2022-02-032022-02-08

一言でいうと?

電子帳簿保存法(でんしちょうぼほぞんほう)とは、国税関係(法人税法や所得税法)の帳簿や書類を電磁的記録(電子データ)で保存することを認める法律です。

データ保存が可能になった電子帳簿保存法

1998年に成立した電子帳簿保存法は、国税関係の帳簿類や証憑類の一部、または全てを電子データで保存することを認めた法律です。

会計帳簿や決算書といった書類は従来紙での保存が基本となっていました。

そのため、電子データ上の文書をわざわざ印刷し、保存することを義務付けている企業も珍しくありませんでした。

電子帳簿保存法は、このような煩雑化した手間の削減による業務の効率化、書類管理者の負担軽減、保存場所の確保や、印刷にかかるコスト削減などを目的として定められたものです。

電子帳簿保存法で認められる保存方法

国税関係帳簿書類を電子データで保存する場合、次の3通りの方法が認められています。

電磁的記録による保存

各種書類をPCで作成後、印刷せずサーバーやCD-ROMなどに保存します。

COM(電子計算機出力マイクロフィルム)による保存

COMとは、Computer Output Microfilmの略で、システムから出力される帳票データをマイクロフィルム化し、保存します。

スキャナによる保存

過去にはスキャナ保存には電子署名が必要で、コピー機などのスキャナ機能を使って取り込んだもののみがスキャナによる保存の対象として認められていました。

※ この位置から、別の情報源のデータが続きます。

-- ==== Sys2Proof/Machine/Dispatch.lean ====
section
/-! DEFINITION. The effect of each command: one arm for each constructor of `Instr`. -/
namespace Sys2Proof.Machine
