/-- R435, R442, R444: commands of the load channels. A set bit takes a channel from OFF to ON, a cleared one takes ON and RETRY to OFF
with c = 0; an LDC_ON write does both.
R441 to R443: overcurrent, retry and the thermal latch of a load channel. -/
def Obligations.LoadChannels : Prop :=
  (∀ (s : State) (r : Req) (d : Word), Accepts s r pgLdc 0x024 → s.rd pgLdc (R.CTRL_enable pgLdc) = 1 →
    ∃ t, exec (.ldcOnSet r d) s = .next t ∧ ∀ n < 12, d.toNat.testBit n = true → s.ldSt n = 0 →
      s.rd pgLdc (R.LDC_CH_CAUSE_thermal_l n) = 0 → t.ldSt n = 1 ∧ t.ldBit n = true) ∧
  (∀ (s : State) (r : Req) (d : Word), Accepts s r pgLdc 0x028 →
    ∃ t, exec (.ldcOnClr r d) s = .next t ∧ ∀ n < 12, d.toNat.testBit n = true → t.ldBit n = false ∧
      (s.ldSt n = 1 ∨ s.ldSt n = 2 → t.ldSt n = 0 ∧ t.ldC n = 0)) ∧
  (∀ (s : State) (r : Req) (d : Word), Accepts s r pgLdc 0x020 → s.rd pgLdc (R.CTRL_enable pgLdc) = 1 →
    ∃ t, exec (.ldcOnWrite r d) s = .next t ∧ ∀ n < 12,
      (d.toNat.testBit n = true → s.ldSt n = 0 → s.rd pgLdc (R.LDC_CH_CAUSE_thermal_l n) = 0 →
        t.ldSt n = 1 ∧ t.ldBit n = true) ∧
      (d.toNat.testBit n = false → t.ldBit n = false ∧ (s.ldSt n = 1 ∨ s.ldSt n = 2 → t.ldSt n = 0 ∧ t.ldC n = 0))) ∧
  (∀ (s : State) (n : Fin 12) (short : Bool), s.fieldOn = true → s.fld.low = false → s.ldSt n = 1 →
      s.ldC n < s.rd pgLdc (R.LDC_CH_CFG_retry_max n) →
    ∃ t, exec (.ldcOvercurrent n short) s = .next t ∧ t.ldSt n = 2 ∧ t.ldC n = s.ldC n ∧
      t.rd pgLdc (R.LDC_CH_CAUSE_overcurrent_l n) = 1 ∧ t.rd pgLdc R.LDC_ON_on = s.rd pgLdc R.LDC_ON_on) ∧
  (∀ (s : State) (n : Fin 12) (short : Bool), s.fieldOn = true → s.fld.low = false → s.ldSt n = 1 →
      s.rd pgLdc (R.LDC_CH_CFG_retry_max n) ≤ s.ldC n →
    ∃ t, exec (.ldcOvercurrent n short) s = .next t ∧ t.ldSt n = 4 ∧ t.ldC n = s.ldC n ∧ t.ldBit n = false) ∧
  (∀ (s : State) (n : Fin 12), s.fieldOn = true → s.ldSt n = 2 → s.ldC n < 15 →
    ∃ t, exec (.ldcRetryExpiry n) s = .next t ∧ t.ldSt n = 1 ∧ t.ldC n = s.ldC n + 1) ∧
  (∀ (s : State) (n : Fin 12), s.fieldOn = true → s.ldSt n = 1 →
    ∃ t, exec (.ldcOkTimer n) s = .next t ∧ t.ldSt n = 1 ∧ t.ldC n = 0) ∧
  (∀ (s : State) (n : Fin 12) (temp : Fin 256), s.fieldOn = true → 234 < temp.val →
    ∃ t, exec (.ldcThermal n temp) s = .next t ∧ t.ldSt n = 3 ∧ t.ldC n = s.ldC n ∧
      t.rd pgLdc (R.LDC_CH_CAUSE_thermal_l n) = 1 ∧ t.rd pgLdc R.LDC_ON_on = s.rd pgLdc R.LDC_ON_on ∧ ∀ k, t.ldPin n k = false) ∧
  (∀ (s : State) (r : Req) (n : Fin 12) (d : Word), Accepts s r pgLdc 0x02C → d.toNat = 2 ^ n.val → s.ldSt n = 3 →
      s.rd pgLdc (R.LDC_CH_CAUSE_thermal n) = 1 →
    ∃ t, exec (.ldcFaultClear r d) s = .next t ∧ t.ldSt n = 3 ∧ (t.rd pgLdc R.LDC_FAULT_fault) = s.rd pgLdc R.LDC_FAULT_fault) ∧
  (∀ (s : State) (r : Req) (n : Fin 12) (d : Word), Accepts s r pgLdc 0x02C → d.toNat = 2 ^ n.val → s.ldSt n = 3 →
      s.rd pgLdc (R.LDC_CH_CAUSE_thermal n) = 0 → s.rd pgLdc (R.LDC_CH_CAUSE_clamp_l n) = 0 → s.ldBit n = true →
      s.ldC n < s.rd pgLdc (R.LDC_CH_CFG_retry_max n) → s.ldC n < 15 → s.rd pgLdc (R.CTRL_enable pgLdc) = 1 →
    ∃ t, exec (.ldcFaultClear r d) s = .next t ∧ t.ldSt n = 1 ∧ t.ldC n = s.ldC n + 1)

その後の法改正で緩和が行われ、現在は電子署名が不要、かつスマートフォン等で撮影したデータも保存可能となっています。

電子保存可能書類と不可書類

すべての書類で電子帳簿保存法が適用されるわけではありません。

国税関係帳簿書類の電子データ保存は、帳簿、決算関係書類、その他の証憑類の3種類に適用されます。

以下に内訳を記載します。

帳簿

現金出納帳、仕訳帳、経費帳、売掛帳、買掛帳、総勘定元帳、固定資産台帳、売上・仕入帳などが含まれます。

決算関係書類

貸借対照表、損益計算書、棚卸表、そのほか決算に関する書類等が含まれます。

その他の証憑類

契約書、請求書、見積書、注文書、レシート、領収書、契約の申込書、納品書、検収書等が含まれています。

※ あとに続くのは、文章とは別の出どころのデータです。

theorem execBrgDiscardExpiry_keeps {W : List Part} {Q : Nat → Bool} {s0 : State} {t : Fin 64} {s : State}
    (wiFn_n : ∀ n, Q (iFn n) = true) (wpgBrg : Q pgBrg = true) (wbridge : Part.bridge ∈ W)
    (hK : Keeps W Q s0 s) : Res.Keeps W Q s0 (execBrgDiscardExpiry t s) := by
  unfold execBrgDiscardExpiry
  repeat' (first
    | with_reducible assumption
    | with_reducible exact id
    | with_reducible exact fun k => Mem.wf_writeBytes k
    | with_reducible exact fun k => Mem.wf_erase k
    | with_reducible exact fun k => SMap.wf_set k
    | with_reducible exact fun k => SMap.wf_drop k
    | with_reducible exact fun k => SMap.wf_foldl k
    | with_reducible exact fun k => SMap.wf_foldl (SMap.wf_drop k)
    | with_reducible exact fun _ _ k => absurd k List.not_mem_nil
    | intro _
    | with_reducible exact wiFn_n _
    | with_reducible apply State.start_keeps
    | with_reducible apply State.discardTag_keeps
    | with_reducible apply keeps_next
    | with_reducible apply keeps_foldl
    | with_reducible apply keeps_foldl1
    | with_reducible exact Or.inr (by assumption)
    | with_reducible exact Or.inl rfl
    | dsimp only
    | (simp only [keeps_mk_eq]; with_reducible apply keeps_mk)
    | with_reducible apply keeps_ite
    | with_reducible apply keeps_ite1
    | split)

theorem execBrgQuarantineEnd_keeps {W : List Part} {Q : Nat → Bool} {s0 : State} {t : Fin 64} {s : State}
    (wbridge : Part.bridge ∈ W)
    (hK : Keeps W Q s0 s) : Res.Keeps W Q s0 (execBrgQuarantineEnd t s) := by
  unfold execBrgQuarantineEnd
  repeat' (first
    | with_reducible assumption
    | with_reducible exact id
    | with_reducible exact fun k => Mem.wf_writeBytes k
    | with_reducible exact fun k => Mem.wf_erase k
    | with_reducible exact fun k => SMap.wf_set k
    | with_reducible exact fun k => SMap.wf_drop k
    | with_reducible exact fun k => SMap.wf_foldl k
    | with_reducible exact fun k => SMap.wf_foldl (SMap.wf_drop k)
    | with_reducible exact fun _ _ k => absurd k List.not_mem_nil
    | intro _
    | with_reducible apply State.start_keeps
    | with_reducible apply State.freeTag_keeps
    | with_reducible apply keeps_next
    | with_reducible apply keeps_foldl
    | with_reducible apply keeps_foldl1
    | with_reducible exact Or.inr (by assumption)
    | with_reducible exact Or.inl rfl
    | dsimp only
    | (simp only [keeps_mk_eq]; with_reducible apply keeps_mk)
    | with_reducible apply keeps_ite
    | with_reducible apply keeps_ite1
    | split)

end Sys2Proof.Machine
end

上記の電子帳簿保存法が適用されている書類とは逆に電子保存が認められていない書類は、手書きにより作成した仕訳帳、総勘定元帳などの主要簿、手書きにより作成した請求書の写しやその補助簿、取引先から受け取った請求書原本等になります。

電子帳簿保存法を適用するには

電子帳簿保存法を適用するには、帳簿類の電子データ保存を開始したい日、または開始を予定している日の3ヵ月前までに、税務署へ「国税関係帳簿の電磁的記録による保存等の承認申請書」と添付書類(使用する会計システムの概要を示す書類など)を提出して申請をしなければなりません。

課税期間の途中期間で帳簿類の記帳を電子データに切替えることはみとめられていません。

課税期間の開始日に合わせて申請する必要があります。

また、申請が受理されるには、データが本物であることを確認できる「真実性の確保」、書類をはっきりと視認できる「可視性の確保」の二点に該当する要件を満たさなくてはなりません。

書類に対して適用を受けるための要件

・システム概要書、仕様書、操作説明書、事務処理マニュアルなどを備え付けること。

・保存場所に電子計算機、ディスプレイ、プリンター、プログラムおよびマニュアルが備え付けら、速やかに明瞭な状態で出力できること。

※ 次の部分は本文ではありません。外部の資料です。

theorem State.txAbort_keeps {W : List Part} {Q : Nat → Bool} {s0 : State} {s : State} {n : Nat} {m : Nat}
    (wiFn_n : ∀ n, Q (iFn n) = true) (wpgCan_n : Q (pgCan n) = true)
    (hK : Keeps W Q s0 s) : Keeps W Q s0 (State.txAbort s n m) := by
  unfold State.txAbort
  repeat' (first
    | with_reducible assumption
    | with_reducible exact id
    | with_reducible exact fun k => Mem.wf_writeBytes k
    | with_reducible exact fun k => Mem.wf_erase k
    | with_reducible exact fun k => SMap.wf_set k
    | with_reducible exact fun k => SMap.wf_drop k
    | with_reducible exact fun k => SMap.wf_foldl k
    | with_reducible exact fun k => SMap.wf_foldl (SMap.wf_drop k)
    | with_reducible exact fun _ _ k => absurd k List.not_mem_nil
    | intro _
    | with_reducible exact wiFn_n _
    | with_reducible apply State.clrBits_keeps
    | with_reducible apply State.raise_keeps
    | with_reducible apply State.setBits_keeps
    | with_reducible apply keeps_next
    | with_reducible apply keeps_foldl
    | with_reducible apply keeps_foldl1
    | with_reducible exact Or.inr (by assumption)
    | with_reducible exact Or.inl rfl
    | dsimp only
    | (simp only [keeps_mk_eq]; with_reducible apply keeps_mk)
    | with_reducible apply keeps_ite
    | with_reducible apply keeps_ite1
    | split)

theorem State.txRefuse_keeps {W : List Part} {Q : Nat → Bool} {s0 : State} {s : State} {n : Nat} {x1 : Nat}
    (wiFn_n : ∀ n, Q (iFn n) = true) (wpgCan_n : Q (pgCan n) = true)
    (hK : Keeps W Q s0 s) : Keeps W Q s0 (State.txRefuse s n x1) := by
  induction x1 generalizing s n with
  | zero =>
    unfold State.txRefuse
    repeat' (first
      | with_reducible assumption
      | with_reducible exact id
      | with_reducible exact fun k => Mem.wf_writeBytes k
      | with_reducible exact fun k => Mem.wf_erase k
      | with_reducible exact fun k => SMap.wf_set k
      | with_reducible exact fun k => SMap.wf_drop k
      | with_reducible exact fun k => SMap.wf_foldl k
      | with_reducible exact fun k => SMap.wf_foldl (SMap.wf_drop k)
      | with_reducible exact fun _ _ k => absurd k List.not_mem_nil
      | intro _
      | with_reducible exact wiFn_n _
      | with_reducible apply State.setBits_keeps
      | with_reducible apply State.txAbort_keeps
      | with_reducible apply keeps_next
      | with_reducible apply keeps_foldl
      | with_reducible apply keeps_foldl1
      | with_reducible exact Or.inr (by assumption)
      | with_reducible exact Or.inl rfl
      | dsimp only
      | (simp only [keeps_mk_eq]; with_reducible apply keeps_mk)
      | with_reducible apply keeps_ite
      | with_reducible apply keeps_ite1
      | split)
  | succ n ih =>
    unfold State.txRefuse
    repeat' (first
      | with_reducible assumption
      | with_reducible apply ih
      | with_reducible exact id
      | with_reducible exact fun k => Mem.wf_writeBytes k
      | with_reducible exact fun k => Mem.wf_erase k
      | with_reducible exact fun k => SMap.wf_set k
      | with_reducible exact fun k => SMap.wf_drop k
      | with_reducible exact fun k => SMap.wf_foldl k
      | with_reducible exact fun k => SMap.wf_foldl (SMap.wf_drop k)
      | with_reducible exact fun _ _ k => absurd k List.not_mem_nil
      | intro _
      | with_reducible exact wiFn_n _
      | with_reducible apply State.setBits_keeps
      | with_reducible apply State.txAbort_keeps
      | with_reducible apply keeps_next
      | with_reducible apply keeps_foldl
      | with_reducible apply keeps_foldl1
      | with_reducible exact Or.inr (by assumption)
      | with_reducible exact Or.inl rfl
      | dsimp only
      | (simp only [keeps_mk_eq]; with_reducible apply keeps_mk)
      | with_reducible apply keeps_ite
      | with_reducible apply keeps_ite1
      | split)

・取引年月日、勘定科目や、取引金額、帳簿や書類の種類に応じた主要な記録項目で検索が可能なこと。

・日付または金額の範囲指定により検索ができること

帳簿に対して適用を受けるための要件

帳簿に対して適用を受けるための要件は上記4点に加え以下も必要となります。

・録事項の訂正・削除が記録され、その事実を確認できること。

・通常の業務処理期間が経過した後の入力履歴を確認できる こと。

・電子化を行った帳簿の記録事項と、その帳簿に関連する他の帳簿でも記録事項の関連性を確認できること。

・2つ以上の任意の記録項目を組み合わせた条件によって検索することが可能なこと。

電子帳簿保存法のよもやま話・豆知識

電子帳簿保存法の改正による重要性の変化

2021年度の改正(2022年、令和4年1月1日施行)では、テレワークの普及により改めて浮き彫りになっている「紙での業務の非効率」等を背景として、これまでになく抜本的な要件見直しが行われました。

請求書をPDFでメール添付して授受したり、インターネット通販等で物品や備品購入をするなど多くの事業者が行っている電子取引ですが、その取引情報を紙に出力して保存することが「認められなくなる」というような大きな改正内容が含まれていました。

ただし、電子取引の電子保存はあまりにも負担が大きいということで、やむを得ない理由がある場合、紙で出力したものを保存し、提示等することを要件に、2年間紙保存が認められることになりました。

電子帳簿保存法はこれまでペーパーレス化を推進する事業者が取り扱うものでしたが、今後はすべての事業者に関係する法律へと変化しています。